The output should be the line containing "x]) (rest.eraseIdx i)" and every later line of the records, exactly as written, and nothing else.
---------- Data to use
/-- The format sent. -/
def sendFmt (d : CollDecl) : Fmt := (Fmt.ofCode d.sendFormat.toNat).getD .raw

/-- The format written at the destination. -/
def recvFmt (d : CollDecl) : Fmt := (Fmt.ofCode d.recvFormat.toNat).getD .raw

/-- The row length (R216). -/
def rowLength (d : CollDecl) : Nat := d.pieces.foldl (fun n p => n + p.count) 0

/-- Member index of a device (R215). -/
def memberIndex (d : CollDecl) (dev : U32) : Option Nat := d.members.findIdx? fun m => m.device == dev

/-- The pieces that a member owns, in piece order, empty ones left out. -/
def ownedPieces (d : CollDecl) (m : Nat) : List PieceEntry := d.pieces.filter fun p => p.member == m && p.count != 0

/-- Elements of the pieces that a member owns, per row. -/
def ownedLength (d : CollDecl) (m : Nat) : Nat := (ownedPieces d m).foldl (fun n p => n + p.count) 0

/-- Segments per source (R213). -/
def ringDepth (d : CollDecl) : Nat := if d.ringDepth = 0 then 16 else d.ringDepth

/-- Bytes cut into blocks of 4,096 (R226); fuel at least the number of blocks. -/
def blocksOf : Nat → Bytes → List Bytes
  | 0, _ => []
  | n + 1, b => if b.isEmpty then [] else b.take 4096 :: blocksOf n (b.drop 4096)

/-- Blocks of a payload. -/
def payloadBlocks (b : Bytes) : List Bytes := blocksOf (b.length / 4096 + 1) b

/-- Elements of a piece, row by row, out of full rows. -/
def pieceOfRows (rowLen rows : Nat) (p : PieceEntry) (xs : List Nat) : List Nat :=
  (List.range rows).flatMap fun r => (xs.drop (r * rowLen + p.first)).take p.count

/-- Elements that a member owns, piece by piece. -/
def ownedOfRows (d : CollDecl) (m rows : Nat) (xs : List Nat) : List Nat :=
  (ownedPieces d m).flatMap fun p => pieceOfRows (rowLength d) rows p xs

/-! ## The tree over leaf positions (R71, R220, R221) -/

/-- The maximal local nodes of the range [a, b) within the node [lo, lo + n): first leaf and leaves; fuel at least the depth. -/
def localNodes : Nat → Nat → Nat → Nat → Nat → List (Nat × Nat)
  | 0, _, _, _, _ => []
  | fuel + 1, lo, n, a, b =>
    if n = 0 ∨ lo + n ≤ a ∨ b ≤ lo then []
    else if a ≤ lo ∧ lo + n ≤ b then [(lo, n)]
    else if n = 1 then []
    else localNodes fuel lo ((n + 1) / 2) a b ++ localNodes fuel (lo + (n + 1) / 2) (n - (n + 1) / 2) a b

/-- Two children of a node: an absent one leaves the other's value (R220). -/
def joinNodes (f : Fmt) : Option (List Nat) → Option (List Nat) → Option (List Nat)
  | none, y => y
  | x, none => x
  | some x, some y => some (List.zipWith (fAdd f) x y)

/-- The value of a node from the values known of the nodes below it; fuel at least the depth. -/
def nodeValue (f : Fmt) (known : Nat → Nat → Option (Option (List Nat))) : Nat → Nat → Nat → Option (List Nat)
  | 0, _, _ => none
  | fuel + 1, lo, n =>
    match known lo n with
    | some v => v
    | none =>
      if n ≤ 1 then none
      else joinNodes f (nodeValue f known fuel lo ((n + 1) / 2)) (nodeValue f known fuel (lo + (n + 1) / 2) (n - (n + 1) / 2))

/-- Depth that covers 65,536 leaves. -/
def treeDepth : Nat := 20

/-- Addends taken one by one in an order that nothing fixes (R225; log entry 26). -/
def addAnyOrder (f : Fmt) (draw : Nat) : Nat → List (List Nat) → List (List Nat) → Option (List Nat)
  | 0, _, _ => none
  | fuel + 1, done, rest =>
    match rest with
    | [] => done.head?
    | _ =>
      let i := Config.orderPick (draw + fuel) % rest.length
      let x := rest.getD i []
      addAnyOrder f draw fuel (match done with
        | [] => [x]
        | y :: _ => [List.zipWith (fAdd f) y x]) (rest.eraseIdx i)

/-! ## Inclusion seen from a context (R223, R259, R260) -/

/-- Decisions that keep a contribution of its own step out (R264). -/
def excludes (code : Nat) : Bool := code == 1 || code == 3 || code == 8 || code == 9

/-- INCLUDE of a step is known. -/
def Straggler.knows (x : Straggler) (step : Nat) : Option (List Decision) :=
  match x.included with
  | some (s, _, ds) => if s = step then some ds else none
  | none => none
--------------------
**Finished exercise**
        | y :: _ => [List.zipWith (fAdd f) y x]) (rest.eraseIdx i)

/-! ## Inclusion seen from a context (R223, R259, R260) -/

/-- Decisions that keep a contribution of its own step out (R264). -/
def excludes (code : Nat) : Bool := code == 1 || code == 3 || code == 8 || code == 9

/-- INCLUDE of a step is known. -/
def Straggler.knows (x : Straggler) (step : Nat) : Option (List Decision) :=
  match x.included with
  | some (s, _, ds) => if s = step then some ds else none
  | none => none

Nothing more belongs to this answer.